Instructions to follow: Report every line from the following entries that contains the string "choice".
▬▬▬▬▬▬
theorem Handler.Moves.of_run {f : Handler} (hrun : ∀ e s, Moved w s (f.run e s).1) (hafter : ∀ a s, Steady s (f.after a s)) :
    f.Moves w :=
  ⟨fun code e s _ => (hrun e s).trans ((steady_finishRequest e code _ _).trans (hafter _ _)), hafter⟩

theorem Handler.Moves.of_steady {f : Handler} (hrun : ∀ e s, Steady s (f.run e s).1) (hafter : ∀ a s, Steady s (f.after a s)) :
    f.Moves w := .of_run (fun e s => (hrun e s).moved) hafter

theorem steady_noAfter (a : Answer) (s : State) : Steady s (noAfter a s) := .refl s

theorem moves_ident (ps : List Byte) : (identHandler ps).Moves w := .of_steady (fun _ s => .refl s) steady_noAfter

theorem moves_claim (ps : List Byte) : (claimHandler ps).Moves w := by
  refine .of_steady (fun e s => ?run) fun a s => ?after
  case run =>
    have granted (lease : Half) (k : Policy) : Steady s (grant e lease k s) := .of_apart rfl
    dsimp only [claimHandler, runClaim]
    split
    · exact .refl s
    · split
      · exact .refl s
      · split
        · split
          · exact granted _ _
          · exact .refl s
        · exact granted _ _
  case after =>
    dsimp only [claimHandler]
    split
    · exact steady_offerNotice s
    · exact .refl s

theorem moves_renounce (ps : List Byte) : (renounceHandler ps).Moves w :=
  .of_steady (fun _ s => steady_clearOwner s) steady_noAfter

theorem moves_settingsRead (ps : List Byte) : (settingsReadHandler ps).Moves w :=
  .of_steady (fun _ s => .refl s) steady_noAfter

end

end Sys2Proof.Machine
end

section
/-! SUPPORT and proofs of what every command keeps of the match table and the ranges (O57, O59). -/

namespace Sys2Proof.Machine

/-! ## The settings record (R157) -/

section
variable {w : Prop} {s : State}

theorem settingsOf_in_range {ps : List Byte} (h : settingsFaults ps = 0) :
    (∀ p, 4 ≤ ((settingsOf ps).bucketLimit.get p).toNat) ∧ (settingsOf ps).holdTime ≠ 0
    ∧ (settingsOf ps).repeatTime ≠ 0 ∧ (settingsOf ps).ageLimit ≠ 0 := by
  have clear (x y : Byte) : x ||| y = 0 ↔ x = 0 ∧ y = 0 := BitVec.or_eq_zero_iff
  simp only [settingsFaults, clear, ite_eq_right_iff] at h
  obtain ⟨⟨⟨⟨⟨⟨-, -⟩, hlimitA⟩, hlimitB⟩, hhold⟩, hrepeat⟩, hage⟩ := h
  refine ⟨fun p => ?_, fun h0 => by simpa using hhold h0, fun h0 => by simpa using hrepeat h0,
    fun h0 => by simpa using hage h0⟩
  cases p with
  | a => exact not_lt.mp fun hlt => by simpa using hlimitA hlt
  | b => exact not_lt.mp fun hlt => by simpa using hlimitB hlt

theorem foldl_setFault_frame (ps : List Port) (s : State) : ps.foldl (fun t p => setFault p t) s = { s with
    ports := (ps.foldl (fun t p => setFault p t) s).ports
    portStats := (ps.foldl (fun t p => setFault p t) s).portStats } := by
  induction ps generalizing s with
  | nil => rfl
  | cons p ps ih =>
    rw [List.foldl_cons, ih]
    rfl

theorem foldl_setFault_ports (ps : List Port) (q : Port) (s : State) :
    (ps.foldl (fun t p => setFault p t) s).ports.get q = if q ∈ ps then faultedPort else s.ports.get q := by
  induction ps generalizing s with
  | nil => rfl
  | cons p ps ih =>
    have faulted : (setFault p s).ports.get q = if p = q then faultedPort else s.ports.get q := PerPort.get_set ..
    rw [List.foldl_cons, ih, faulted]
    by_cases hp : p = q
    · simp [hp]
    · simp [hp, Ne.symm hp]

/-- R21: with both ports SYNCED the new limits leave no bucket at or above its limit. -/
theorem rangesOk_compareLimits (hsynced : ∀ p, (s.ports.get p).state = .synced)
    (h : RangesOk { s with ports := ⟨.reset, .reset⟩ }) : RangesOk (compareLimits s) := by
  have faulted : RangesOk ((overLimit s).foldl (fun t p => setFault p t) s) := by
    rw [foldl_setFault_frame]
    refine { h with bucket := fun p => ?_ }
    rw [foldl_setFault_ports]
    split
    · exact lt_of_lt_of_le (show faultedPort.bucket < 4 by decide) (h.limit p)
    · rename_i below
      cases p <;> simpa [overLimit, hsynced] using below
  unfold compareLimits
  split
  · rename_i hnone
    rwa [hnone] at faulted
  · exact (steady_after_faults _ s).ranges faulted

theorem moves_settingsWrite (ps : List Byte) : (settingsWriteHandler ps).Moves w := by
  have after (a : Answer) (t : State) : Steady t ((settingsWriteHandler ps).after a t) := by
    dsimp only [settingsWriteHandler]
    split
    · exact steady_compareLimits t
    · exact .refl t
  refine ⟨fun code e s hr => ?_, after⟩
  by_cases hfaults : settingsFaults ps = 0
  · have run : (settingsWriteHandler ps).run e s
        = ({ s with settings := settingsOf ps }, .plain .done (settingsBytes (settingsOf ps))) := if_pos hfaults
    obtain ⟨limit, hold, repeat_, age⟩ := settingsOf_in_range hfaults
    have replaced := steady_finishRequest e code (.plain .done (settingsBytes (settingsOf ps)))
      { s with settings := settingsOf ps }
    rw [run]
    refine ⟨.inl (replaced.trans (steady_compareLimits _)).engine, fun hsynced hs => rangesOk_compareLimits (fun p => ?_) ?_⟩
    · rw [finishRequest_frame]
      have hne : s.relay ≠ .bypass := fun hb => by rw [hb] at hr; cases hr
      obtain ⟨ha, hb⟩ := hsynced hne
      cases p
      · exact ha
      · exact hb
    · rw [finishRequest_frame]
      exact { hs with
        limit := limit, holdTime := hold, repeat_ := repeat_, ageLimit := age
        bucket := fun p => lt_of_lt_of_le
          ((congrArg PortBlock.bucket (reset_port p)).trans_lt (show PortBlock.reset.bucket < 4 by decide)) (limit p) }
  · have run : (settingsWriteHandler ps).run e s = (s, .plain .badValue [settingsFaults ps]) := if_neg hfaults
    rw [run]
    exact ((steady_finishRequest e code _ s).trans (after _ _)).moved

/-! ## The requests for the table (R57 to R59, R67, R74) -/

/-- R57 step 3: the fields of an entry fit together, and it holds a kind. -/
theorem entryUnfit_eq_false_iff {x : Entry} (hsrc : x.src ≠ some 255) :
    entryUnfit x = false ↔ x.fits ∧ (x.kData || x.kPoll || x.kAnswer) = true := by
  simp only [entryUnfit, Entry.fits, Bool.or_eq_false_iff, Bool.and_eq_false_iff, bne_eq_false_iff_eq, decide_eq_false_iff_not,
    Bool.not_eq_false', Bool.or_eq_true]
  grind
▬▬▬▬▬▬
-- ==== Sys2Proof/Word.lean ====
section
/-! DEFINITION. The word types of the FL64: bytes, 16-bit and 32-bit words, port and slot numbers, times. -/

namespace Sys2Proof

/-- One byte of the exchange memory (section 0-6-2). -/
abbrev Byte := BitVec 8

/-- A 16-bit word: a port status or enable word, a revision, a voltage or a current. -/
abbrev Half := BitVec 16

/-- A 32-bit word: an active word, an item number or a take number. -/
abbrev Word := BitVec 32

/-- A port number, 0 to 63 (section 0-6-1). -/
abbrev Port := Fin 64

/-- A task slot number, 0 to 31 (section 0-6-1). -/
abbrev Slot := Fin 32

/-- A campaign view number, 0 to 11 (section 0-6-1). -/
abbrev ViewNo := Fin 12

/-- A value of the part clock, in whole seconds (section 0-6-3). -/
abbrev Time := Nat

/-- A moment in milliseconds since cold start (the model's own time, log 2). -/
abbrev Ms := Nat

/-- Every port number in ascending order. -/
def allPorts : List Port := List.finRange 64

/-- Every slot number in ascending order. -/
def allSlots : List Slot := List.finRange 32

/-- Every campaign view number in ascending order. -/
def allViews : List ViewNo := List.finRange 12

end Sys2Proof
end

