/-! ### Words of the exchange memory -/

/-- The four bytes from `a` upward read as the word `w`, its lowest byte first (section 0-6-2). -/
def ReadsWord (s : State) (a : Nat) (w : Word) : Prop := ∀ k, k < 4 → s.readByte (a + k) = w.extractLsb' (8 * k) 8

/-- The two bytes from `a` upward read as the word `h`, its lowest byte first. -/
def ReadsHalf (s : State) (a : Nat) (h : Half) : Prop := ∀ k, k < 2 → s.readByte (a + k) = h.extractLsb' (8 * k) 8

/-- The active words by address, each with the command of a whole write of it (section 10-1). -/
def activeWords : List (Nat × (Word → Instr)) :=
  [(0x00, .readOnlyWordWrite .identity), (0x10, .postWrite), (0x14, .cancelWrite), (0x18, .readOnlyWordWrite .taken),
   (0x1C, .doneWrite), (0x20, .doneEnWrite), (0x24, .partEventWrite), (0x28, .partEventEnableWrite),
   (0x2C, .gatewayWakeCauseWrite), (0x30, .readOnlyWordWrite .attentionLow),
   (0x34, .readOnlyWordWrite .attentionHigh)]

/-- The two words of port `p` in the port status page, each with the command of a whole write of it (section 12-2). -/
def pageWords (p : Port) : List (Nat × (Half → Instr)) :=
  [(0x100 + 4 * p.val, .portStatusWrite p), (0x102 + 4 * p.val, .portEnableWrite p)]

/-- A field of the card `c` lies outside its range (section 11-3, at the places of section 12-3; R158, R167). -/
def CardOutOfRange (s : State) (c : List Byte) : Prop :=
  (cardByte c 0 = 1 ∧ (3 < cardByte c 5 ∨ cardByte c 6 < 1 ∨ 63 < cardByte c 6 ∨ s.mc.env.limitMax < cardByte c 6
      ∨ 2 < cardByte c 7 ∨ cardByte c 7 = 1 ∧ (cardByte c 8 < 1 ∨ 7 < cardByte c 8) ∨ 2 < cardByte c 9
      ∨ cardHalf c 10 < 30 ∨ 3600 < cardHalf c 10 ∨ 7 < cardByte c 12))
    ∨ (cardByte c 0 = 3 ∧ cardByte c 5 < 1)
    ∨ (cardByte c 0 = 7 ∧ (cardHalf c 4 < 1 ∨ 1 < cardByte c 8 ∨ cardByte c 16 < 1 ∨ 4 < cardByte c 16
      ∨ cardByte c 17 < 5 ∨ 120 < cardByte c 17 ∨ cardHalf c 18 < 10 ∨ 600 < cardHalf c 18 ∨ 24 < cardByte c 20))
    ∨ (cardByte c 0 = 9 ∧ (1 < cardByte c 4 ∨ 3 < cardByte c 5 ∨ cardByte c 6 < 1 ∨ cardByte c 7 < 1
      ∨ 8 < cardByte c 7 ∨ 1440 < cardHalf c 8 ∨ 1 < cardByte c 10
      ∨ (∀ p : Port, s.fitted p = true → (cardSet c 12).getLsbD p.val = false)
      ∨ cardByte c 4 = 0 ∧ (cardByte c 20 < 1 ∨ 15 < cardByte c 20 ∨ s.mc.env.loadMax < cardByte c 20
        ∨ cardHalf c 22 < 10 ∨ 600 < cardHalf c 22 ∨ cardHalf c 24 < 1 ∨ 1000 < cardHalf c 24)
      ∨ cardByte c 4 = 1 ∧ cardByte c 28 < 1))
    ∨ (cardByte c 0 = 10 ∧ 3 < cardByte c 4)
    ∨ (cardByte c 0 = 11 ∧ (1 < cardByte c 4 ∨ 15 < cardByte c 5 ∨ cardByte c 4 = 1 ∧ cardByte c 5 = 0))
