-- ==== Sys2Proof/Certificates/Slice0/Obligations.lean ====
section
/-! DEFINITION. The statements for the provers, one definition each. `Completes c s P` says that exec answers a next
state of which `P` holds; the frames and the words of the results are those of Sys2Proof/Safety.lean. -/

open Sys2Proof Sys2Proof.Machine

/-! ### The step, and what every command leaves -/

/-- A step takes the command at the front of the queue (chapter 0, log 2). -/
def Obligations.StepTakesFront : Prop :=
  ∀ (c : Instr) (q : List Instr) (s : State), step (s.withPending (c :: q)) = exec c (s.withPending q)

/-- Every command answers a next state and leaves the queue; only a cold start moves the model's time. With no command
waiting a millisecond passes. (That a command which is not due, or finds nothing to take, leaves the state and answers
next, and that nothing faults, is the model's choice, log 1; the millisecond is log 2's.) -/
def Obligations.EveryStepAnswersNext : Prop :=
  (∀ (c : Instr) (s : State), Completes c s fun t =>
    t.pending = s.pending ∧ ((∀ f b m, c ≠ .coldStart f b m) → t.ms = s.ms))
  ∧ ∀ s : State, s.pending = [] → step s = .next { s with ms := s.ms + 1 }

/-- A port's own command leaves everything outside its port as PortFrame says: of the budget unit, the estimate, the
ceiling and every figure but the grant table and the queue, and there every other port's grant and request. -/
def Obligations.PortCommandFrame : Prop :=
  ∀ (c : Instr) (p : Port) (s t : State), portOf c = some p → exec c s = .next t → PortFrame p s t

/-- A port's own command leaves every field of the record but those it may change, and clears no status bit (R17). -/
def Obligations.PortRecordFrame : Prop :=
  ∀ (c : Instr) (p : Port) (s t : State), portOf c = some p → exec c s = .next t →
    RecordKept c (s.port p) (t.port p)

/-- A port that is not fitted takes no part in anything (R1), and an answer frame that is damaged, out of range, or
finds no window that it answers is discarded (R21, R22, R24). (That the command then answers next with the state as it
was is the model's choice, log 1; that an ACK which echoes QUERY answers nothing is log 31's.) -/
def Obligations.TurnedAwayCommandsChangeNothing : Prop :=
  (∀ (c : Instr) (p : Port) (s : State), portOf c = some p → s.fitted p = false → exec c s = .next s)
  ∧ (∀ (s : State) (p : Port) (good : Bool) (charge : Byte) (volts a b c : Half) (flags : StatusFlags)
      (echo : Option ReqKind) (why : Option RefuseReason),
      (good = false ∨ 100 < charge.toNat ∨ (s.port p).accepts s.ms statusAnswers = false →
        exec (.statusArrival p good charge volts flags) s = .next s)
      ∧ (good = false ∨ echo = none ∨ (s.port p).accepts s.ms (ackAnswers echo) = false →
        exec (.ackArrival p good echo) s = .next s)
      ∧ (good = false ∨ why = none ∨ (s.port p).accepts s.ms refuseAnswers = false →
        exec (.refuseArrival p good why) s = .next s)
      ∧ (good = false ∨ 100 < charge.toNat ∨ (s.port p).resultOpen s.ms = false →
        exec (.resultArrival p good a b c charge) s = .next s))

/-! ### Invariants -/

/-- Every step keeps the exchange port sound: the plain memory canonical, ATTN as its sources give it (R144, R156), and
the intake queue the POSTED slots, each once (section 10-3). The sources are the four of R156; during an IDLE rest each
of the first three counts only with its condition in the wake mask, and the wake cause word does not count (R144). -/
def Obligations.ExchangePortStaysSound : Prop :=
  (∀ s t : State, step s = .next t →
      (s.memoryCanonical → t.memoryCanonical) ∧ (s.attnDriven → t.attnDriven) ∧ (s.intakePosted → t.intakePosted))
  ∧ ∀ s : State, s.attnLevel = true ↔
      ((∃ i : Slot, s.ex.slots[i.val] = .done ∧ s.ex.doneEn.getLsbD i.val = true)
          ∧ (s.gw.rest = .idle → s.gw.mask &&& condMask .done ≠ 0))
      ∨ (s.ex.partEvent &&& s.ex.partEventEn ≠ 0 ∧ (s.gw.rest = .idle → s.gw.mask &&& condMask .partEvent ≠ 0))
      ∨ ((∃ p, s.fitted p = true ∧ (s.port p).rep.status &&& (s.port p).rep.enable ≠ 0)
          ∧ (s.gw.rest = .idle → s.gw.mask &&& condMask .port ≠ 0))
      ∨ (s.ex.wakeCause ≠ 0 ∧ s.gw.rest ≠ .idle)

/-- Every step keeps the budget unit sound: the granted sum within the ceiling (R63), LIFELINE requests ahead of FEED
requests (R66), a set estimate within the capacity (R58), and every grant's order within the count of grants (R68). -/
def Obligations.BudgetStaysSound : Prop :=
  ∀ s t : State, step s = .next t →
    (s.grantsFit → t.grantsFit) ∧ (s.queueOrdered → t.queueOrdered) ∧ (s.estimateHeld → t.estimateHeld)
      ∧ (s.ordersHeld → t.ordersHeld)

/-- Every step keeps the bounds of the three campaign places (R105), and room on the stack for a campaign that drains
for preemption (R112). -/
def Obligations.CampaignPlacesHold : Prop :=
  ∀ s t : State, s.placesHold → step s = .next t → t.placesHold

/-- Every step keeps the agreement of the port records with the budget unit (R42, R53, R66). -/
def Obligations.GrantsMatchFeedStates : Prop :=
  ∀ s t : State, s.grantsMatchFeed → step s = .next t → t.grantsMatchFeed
▬▬▬▬▬▬
Exercise answer:
next, and that nothing faults, is the model's choice, log 1; the millisecond is log 2's.) -/
was is the model's choice, log 1; that an ACK which echoes QUERY answers nothing is log 31's.) -/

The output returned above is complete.